- DIRECTIONS FOR THIS TASK -
The required result is every line of the records that includes "toRequest".

- THE DATA -
-- ==== Sys2Proof/Tests/Slice0.lean ====
section
/-! SUPPORT. The model's own tests: ill-formed requests, decoding of words written out from the spec, one-step vectors of
95_test_vectors.md, and for each statement with hypotheses a concrete case that meets them. -/

namespace Sys2Proof.Tests

open Sys2Proof.Machine

/-! ## Helpers -/

/-- A machine whose buffer holds those byte strings, nothing else, with no request pending. -/
def holding (cfg : Config) (fields : List (Nat × List Byte)) : State :=
  { State.resetWith cfg with mem := fields.foldl (fun m f => m.writeBytes f.1 f.2) [] }

/-- The default parameters (R8). -/
def dflt : Config := Config.initial

/-- The result is a next state whose response is that one, with those bytes at that address. -/
def gives (res : Result) (a : Nat) (bytes : List Byte) (r : Response) : Bool :=
  match res with
  | .next t => t.response == some r && t.mem.readBytes a bytes.length == bytes
  | _ => false

/-- The result is a refusal for that reason. -/
def refuses (res : Result) (why : Refusal) : Bool :=
  match res with
  | .refused w => w == why
  | _ => false

/-- The decoder reads that instruction from the request word. -/
def reads (q : RequestWord) (i : Instr) : Bool :=
  match decode q with
  | .ok j => j == i
  | .error _ => false

/-- The decoder rejects the request word for that reason. -/
def rejects (q : RequestWord) (e : DecodeReject) : Bool :=
  match decode q with
  | .ok _ => false
  | .error f => f == e

/-- Some next state is answered, its response meets the predicate. -/
def answers (res : Result) (p : State → Response → Bool) : Bool :=
  match res with
  | .next t =>
    match t.response with
    | some r => p t r
    | none => false
  | _ => false

theorem of_answers {res : Result} {p : State → Response → Bool} (h : answers res p = true) :
    ∃ t r, res = .next t ∧ t.response = some r ∧ p t r = true := by
  unfold answers at h
  split at h
  · split at h
    · exact ⟨_, _, rfl, ‹_›, h⟩
    · cases h
  · cases h

theorem of_reads {q : RequestWord} {i : Instr} (h : reads q i = true) : decode q = .ok i := by
  unfold reads at h
  split at h
  · rename_i hq
    rw [hq, beq_iff_eq.1 h]
  · cases h

/-- The request passes every check before it runs. -/
theorem inside {i : Instr} {s : State} (h : (refusalBefore s i).isNone = true) : i.InsideInterface s.cfg :=
  (refusalBefore_eq_none i s).1 (Option.isNone_iff_eq_none.1 h)

/-- The request is refused before it runs. -/
theorem not_inside {i : Instr} {s : State} (h : (refusalBefore s i).isSome = true) : ¬ i.InsideInterface s.cfg :=
  fun hi => by rw [(refusalBefore_eq_none i s).2 hi] at h; cases h

/-- A response without REG_OUT and VAL_OUT. -/
def plain (ic : InterruptionCode) (cc : CondCode) : Response := ⟨ic, cc, none, none⟩

/-! ## WellFormed refuses an ill-formed term of each check (R48), and so does the machine (R109) -/

theorem test_first_length_zero :
    Instr.wellFormed (.ap 0 0 0 1 0) = false ∧ refuses (exec (.ap 0 0 0 1 0) (holding dflt [])) .lengthOutOfRange = true :=
  by decide

/-- V-RF-3. -/
theorem test_first_length_17 :
    Instr.wellFormed (.ap 0 17 0 1 0) = false ∧ refuses (exec (.ap 0 17 0 1 0) (holding dflt [])) .lengthOutOfRange = true :=
  by decide

theorem test_second_length_zero :
    Instr.wellFormed (.pack 0 1 0 0 0) = false ∧ refuses (exec (.pack 0 1 0 0 0) (holding dflt [])) .lengthOutOfRange = true :=
  by decide

theorem test_second_length_17 :
    Instr.wellFormed (.cp 0 1 0 17 0) = false ∧ refuses (exec (.cp 0 1 0 17 0) (holding dflt [])) .lengthOutOfRange = true :=
  by decide

theorem test_pattern_length_zero :
    Instr.wellFormed (.edmk 0 0 0 0 0) = false ∧ refuses (exec (.edmk 0 0 0 0 0) (holding dflt [])) .lengthOutOfRange = true :=
  by decide

theorem test_pattern_length_257 :
    Instr.wellFormed (.edmk 0 257 0 0 0) = false ∧ refuses (exec (.edmk 0 257 0 0 0) (holding dflt [])) .lengthOutOfRange = true :=
  by decide

theorem test_shift_length_17 :
    Instr.wellFormed (.srp 0 17 0 0 0) = false ∧ refuses (exec (.srp 0 17 0 0 0) (holding dflt [])) .lengthOutOfRange = true :=
  by decide

theorem test_longest_lengths :
    Instr.wellFormed (.unpk 0 16 0 16 0) = true ∧ Instr.wellFormed (.edmk 0 256 0 0 0) = true := by decide

/-! ## Decoding: request words written out from R47 and R51, and opcode-table words -/

theorem test_decode_ap :
    reads (0xFA#8 ++ 0x000100#24 ++ 5#9 ++ 3#5 ++ 0#4 ++ 2#2 ++ 0x000200#24 ++ 0#24 ++ 0#32 ++ 0#28) (.ap 0x100 5 0x200 3 2) = true :=
  by decide

theorem test_decode_sp :
    reads (0xFB#8 ++ 0x000100#24 ++ 5#9 ++ 3#5 ++ 0#4 ++ 2#2 ++ 0x000200#24 ++ 0#24 ++ 0#32 ++ 0#28) (.sp 0x100 5 0x200 3 2) = true :=
  by decide

theorem test_decode_cp :
    reads (0xF9#8 ++ 0x000100#24 ++ 5#9 ++ 3#5 ++ 0#4 ++ 2#2 ++ 0x000200#24 ++ 0#24 ++ 0#32 ++ 0#28) (.cp 0x100 5 0x200 3 2) = true :=
  by decide

theorem test_decode_zap :
    reads (0xF8#8 ++ 0x000100#24 ++ 5#9 ++ 3#5 ++ 0#4 ++ 2#2 ++ 0x000200#24 ++ 0#24 ++ 0#32 ++ 0#28) (.zap 0x100 5 0x200 3 2) = true :=
  by decide

theorem test_decode_mp :
    reads (0xFC#8 ++ 0x000100#24 ++ 5#9 ++ 3#5 ++ 0#4 ++ 2#2 ++ 0x000200#24 ++ 0#24 ++ 0#32 ++ 0#28) (.mp 0x100 5 0x200 3 2) = true :=
  by decide

theorem test_decode_dp :
    reads (0xFD#8 ++ 0x000100#24 ++ 5#9 ++ 3#5 ++ 0#4 ++ 2#2 ++ 0x000200#24 ++ 0#24 ++ 0#32 ++ 0#28) (.dp 0x100 5 0x200 3 2) = true :=
  by decide

theorem test_decode_mvo :
    reads (0xF1#8 ++ 0x000100#24 ++ 5#9 ++ 3#5 ++ 0#4 ++ 2#2 ++ 0x000200#24 ++ 0#24 ++ 0#32 ++ 0#28) (.mvo 0x100 5 0x200 3 2) = true :=
  by decide

theorem test_decode_pack :
    reads (0xF2#8 ++ 0x000100#24 ++ 5#9 ++ 3#5 ++ 0#4 ++ 2#2 ++ 0x000200#24 ++ 0#24 ++ 0#32 ++ 0#28) (.pack 0x100 5 0x200 3 2) = true :=
  by decide

theorem test_decode_unpk :
    reads (0xF3#8 ++ 0x000100#24 ++ 5#9 ++ 3#5 ++ 0#4 ++ 2#2 ++ 0x000200#24 ++ 0#24 ++ 0#32 ++ 0#28) (.unpk 0x100 5 0x200 3 2) = true :=
  by decide

/-- The fields EDMK does not use hold ones and are ignored (R47). -/
theorem test_decode_edmk :
    reads (0xDF#8 ++ 0x000100#24 ++ 256#9 ++ 31#5 ++ 15#4 ++ 1#2 ++ 0x000200#24 ++ 0xFFFFFF#24 ++ 0xAB000001#32 ++ 0#28)
      (.edmk 0x100 256 0x200 0xAB000001 1) = true :=
  by decide

/-- The fields SRP does not use hold ones and are ignored (R47). -/
theorem test_decode_srp :
    reads (0xF0#8 ++ 0x000100#24 ++ 16#9 ++ 31#5 ++ 9#4 ++ 3#2 ++ 0xFFFFFF#24 ++ 0x00003E#24 ++ 0xFFFFFFFF#32 ++ 0#28)
      (.srp 0x100 16 0x3E 9 3) = true := by decide

theorem test_decode_cvb :
    reads (0x4F#8 ++ 0xFFFFFF#24 ++ 511#9 ++ 31#5 ++ 15#4 ++ 2#2 ++ 0x000200#24 ++ 0xFFFFFF#24 ++ 0xFFFFFFFF#32 ++ 0#28)
      (.cvb 0x200 2) = true :=
  by decide

theorem test_decode_cvd :
    reads (0x4E#8 ++ 0xFFFFFF#24 ++ 511#9 ++ 31#5 ++ 15#4 ++ 2#2 ++ 0x000200#24 ++ 0xFFFFFF#24 ++ 0xFFFFFF85#32 ++ 0#28)
      (.cvd 0x200 0xFFFFFF85 2) = true :=
  by decide

/-- V-RF-1: X'DE' (ED) is no OP value. -/
theorem test_reject_ed : rejects (0xDE#8 ++ 0#152) .unknownOp = true := by decide

/-- V-RF-2. -/
theorem test_reject_reserved : rejects (0xFA#8 ++ 0#124 ++ 1#28) .reservedBits = true := by decide

/-- A table word: the opcode byte, then zero bytes (R53 with length codes 0). -/
theorem test_table_word_ap : decodeTableWord 8 0xFA = some (.ap 0 1 0 1 0) := by decide

theorem test_table_word_cvd : decodeTableWord 8 0x4E = some (.cvd 0 0 0) := by decide

theorem test_table_word_edmk : decodeTableWord 8 0xDF = some (.edmk 0 1 0 0 0) := by decide

theorem test_table_word_ed : decodeTableWord 8 0xDE = none := by decide

/-- The first step after reset with AP's table word runs AP. -/
theorem test_table_word_runs : gives (step (State.reset.withFetchWord 8 0xFA)) 0 [0x00] (plain .data 0) = true := by decide

/-- P1, `ZAP 0(4,12),16(2,12)`. -/
theorem test_source_zap :
    sourceDecode [0xF8, 0x31, 0xC0, 0x00, 0xC0, 0x10] = some (.ssTwo 0xF8 3 1 ⟨0xC, 0⟩ ⟨0xC, 0x10⟩, []) := by decide

/-- P2, `CVD 3,X'020'(0,12)`. -/
theorem test_source_cvd :
    sourceDecode [0x4E, 0x30, 0xC0, 0x20, 0xFF] = some (.rx 0x4E 3 0 ⟨0xC, 0x20⟩, [0xFF]) := by decide

/-- The caller of 95_test_vectors.md section 4: register 12 is the base of the data. -/
def programCaller : Caller := setReg (setReg (setReg Caller.zero 12 0x1000) 3 0xFFFFCFC7) 1 0xAB000000

/-- P2: the request CVD becomes. -/
theorem test_request_of_cvd :
    (SourceInstr.toRequest programCaller (.rx 0x4E 3 0 ⟨0xC, 0x20⟩)).toInstr.toOption =
      some (.cvd 0x1020 0xFFFFCFC7 0) := by decide

/-- P2: `EDMK X'030'(12,12),X'024'(12)` (R54). -/
theorem test_request_of_edmk :
    (SourceInstr.toRequest programCaller (.ssOne 0xDF 11 ⟨0xC, 0x30⟩ ⟨0xC, 0x24⟩)).toInstr.toOption =
      some (.edmk 0x1030 12 0x1024 0xAB000000 0) := by decide

/-! ## One-step vectors of 95_test_vectors.md -/

/-- V-AP-2. -/
theorem test_ap_overflow :
    gives (step ((holding dflt [(0x100, [0x99, 0x9C]), (0x200, [0x1C])]).submit (encode (.ap 0x100 2 0x200 1 0))))
      0x100 [0x00, 0x0C] (plain .none 3) = true := by decide

/-- V-AP-7. -/
theorem test_ap_invalid_operand :
    gives (step ((holding dflt [(0x100, [0x01, 0x2C]), (0x200, [0x1A, 0x3C])]).submit (encode (.ap 0x100 2 0x200 2 2))))
      0x100 [0x01, 0x2C] (plain .data 2) = true :=
  by decide

/-- V-SP-2. -/
theorem test_sp_negative :
    gives (step ((holding dflt [(0x100, [0x01, 0x0C]), (0x200, [0x02, 0x5C])]).submit (encode (.sp 0x100 2 0x200 2 0))))
      0x100 [0x01, 0x5D] (plain .none 1) = true :=
  by decide

/-- V-SP-3. -/
theorem test_sp_negative_zero_overflow :
    gives (step ((holding dflt [(0x100, [0x99, 0x9D]), (0x200, [0x1C])]).submit (encode (.sp 0x100 2 0x200 1 0))))
      0x100 [0x00, 0x0D] (plain .none 3) = true := by decide

/-- V-CP-1. -/
theorem test_cp_zeros_equal :
    gives (step ((holding dflt [(0x100, [0x0C]), (0x200, [0x0D])]).submit (encode (.cp 0x100 1 0x200 1 3))))
      0x100 [0x0C] (plain .none 0) = true := by decide

/-- V-CP-3. -/
theorem test_cp_low :
    gives (step ((holding dflt [(0x100, [0x5D]), (0x200, [0x3D])]).submit (encode (.cp 0x100 1 0x200 1 0))))
      0x100 [0x5D] (plain .none 1) = true := by decide

/-- V-ZAP-4. -/
theorem test_zap_normalises :
    gives (step ((holding dflt [(0x100, [0x12, 0x3A])]).submit (encode (.zap 0x100 2 0x100 2 0))))
      0x100 [0x12, 0x3C] (plain .none 2) = true := by decide

/-- V-ZAP-5. -/
theorem test_zap_checks_operand_1 :
    gives (step ((holding dflt [(0x100, [0xFF, 0xFF]), (0x200, [0x1C])]).submit (encode (.zap 0x100 2 0x200 1 2))))
      0x100 [0xFF, 0xFF] (plain .data 2) = true := by decide

/-- V-MP-1. -/
theorem test_mp_product :
    gives (step ((holding dflt [(0x100, [0x00, 0x00, 0x12, 0x3C]), (0x200, [0x2D])]).submit (encode (.mp 0x100 4 0x200 1 2))))
      0x100 [0x00, 0x00, 0x24, 0x6D] (plain .none 2) = true :=
  by decide

/-- V-MP-5. -/
theorem test_mp_zero_check_as_data :
    gives (step ((holding { dflt with mpZeroCheck := .data } [(0x100, [0x00, 0x12, 0x34, 0x5C]), (0x200, [0x00, 0x1C])]).submit (encode (.mp 0x100 4 0x200 2 1))))
      0x100 [0x00, 0x12, 0x34, 0x5C] (plain .data 1) = true :=
  by decide

/-- V-DP-1. -/
theorem test_dp_quotient_remainder :
    gives (step ((holding dflt [(0x100, [0x00, 0x00, 0x12, 0x34, 0x56, 0x7C]), (0x200, [0x01, 0x2C])]).submit (encode (.dp 0x100 6 0x200 2 1))))
      0x100 [0x01, 0x02, 0x88, 0x0C, 0x00, 0x7C] (plain .none 1) = true :=
  by decide

/-- V-DP-4. -/
theorem test_dp_truncates :
    gives (step ((holding dflt [(0x100, [0x00, 0x7D]), (0x200, [0x2C])]).submit (encode (.dp 0x100 2 0x200 1 0))))
      0x100 [0x3D, 0x1D] (plain .none 0) = true := by decide

/-- V-SRP-2. -/
theorem test_srp_rounds :
    gives (step ((holding dflt [(0x100, [0x12, 0x35, 0x5C])]).submit (encode (.srp 0x100 3 0x3E 5 0))))
      0x100 [0x00, 0x12, 0x4C] (plain .none 2) = true := by decide

/-- V-SRP-18. -/
theorem test_srp_six_bits :
    gives (step ((holding { dflt with shiftWidth := .six } [(0x100, [0x12, 0x3C])]).submit (encode (.srp 0x100 2 0x20 0 0))))
      0x100 [0x00, 0x0C] (plain .none 0) = true :=
  by decide

/-- V-ED-6. -/
theorem test_edmk_two_fields :
    gives (step ((holding dflt [(0x100, [0x5C, 0x20, 0x20, 0x20, 0x22, 0x20, 0x20, 0x20]), (0x200, [0x01, 0x2C, 0x00, 0x0D])]).submit (encode (.edmk 0x100 8 0x200 0 0))))
      0x100 [0x5C, 0x5C, 0xF1, 0xF2, 0x5C, 0x5C, 0x5C, 0x5C] ⟨.none, 0, some 0x00000102, none⟩ = true :=
  by decide

/-- V-ED-8. -/
theorem test_edmk_first_per_field :
    gives (step ((holding { dflt with markPolicy := .firstPerField } [(0x100, [0x40, 0x20, 0x20]), (0x200, [0x1C, 0x2C])]).submit (encode (.edmk 0x100 3 0x200 0 0))))
      0x100 [0x40, 0xF1, 0xF2] ⟨.none, 2, some 0x00000101, none⟩ = true :=
  by decide

/-- V-CVB-2. -/
theorem test_cvb_above_range :
    gives (step ((holding dflt [(0x200, [0x00, 0x00, 0x02, 0x14, 0x74, 0x83, 0x64, 0x8C])]).submit (encode (.cvb 0x200 2))))
      0x200 [0x00, 0x00, 0x02, 0x14, 0x74, 0x83, 0x64, 0x8C] ⟨.fixedPointDivide, 2, none, some 0x80000000⟩ = true :=
  by decide

/-- V-CVB-3. -/
theorem test_cvb_least :
    gives (step ((holding dflt [(0x200, [0x00, 0x00, 0x02, 0x14, 0x74, 0x83, 0x64, 0x8D])]).submit (encode (.cvb 0x200 1))))
      0x200 [0x00, 0x00, 0x02, 0x14, 0x74, 0x83, 0x64, 0x8D] ⟨.none, 1, none, some 0x80000000⟩ = true :=
  by decide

- THE ANSWER -
    (SourceInstr.toRequest programCaller (.rx 0x4E 3 0 ⟨0xC, 0x20⟩)).toInstr.toOption =
    (SourceInstr.toRequest programCaller (.ssOne 0xDF 11 ⟨0xC, 0x30⟩ ⟨0xC, 0x24⟩)).toInstr.toOption =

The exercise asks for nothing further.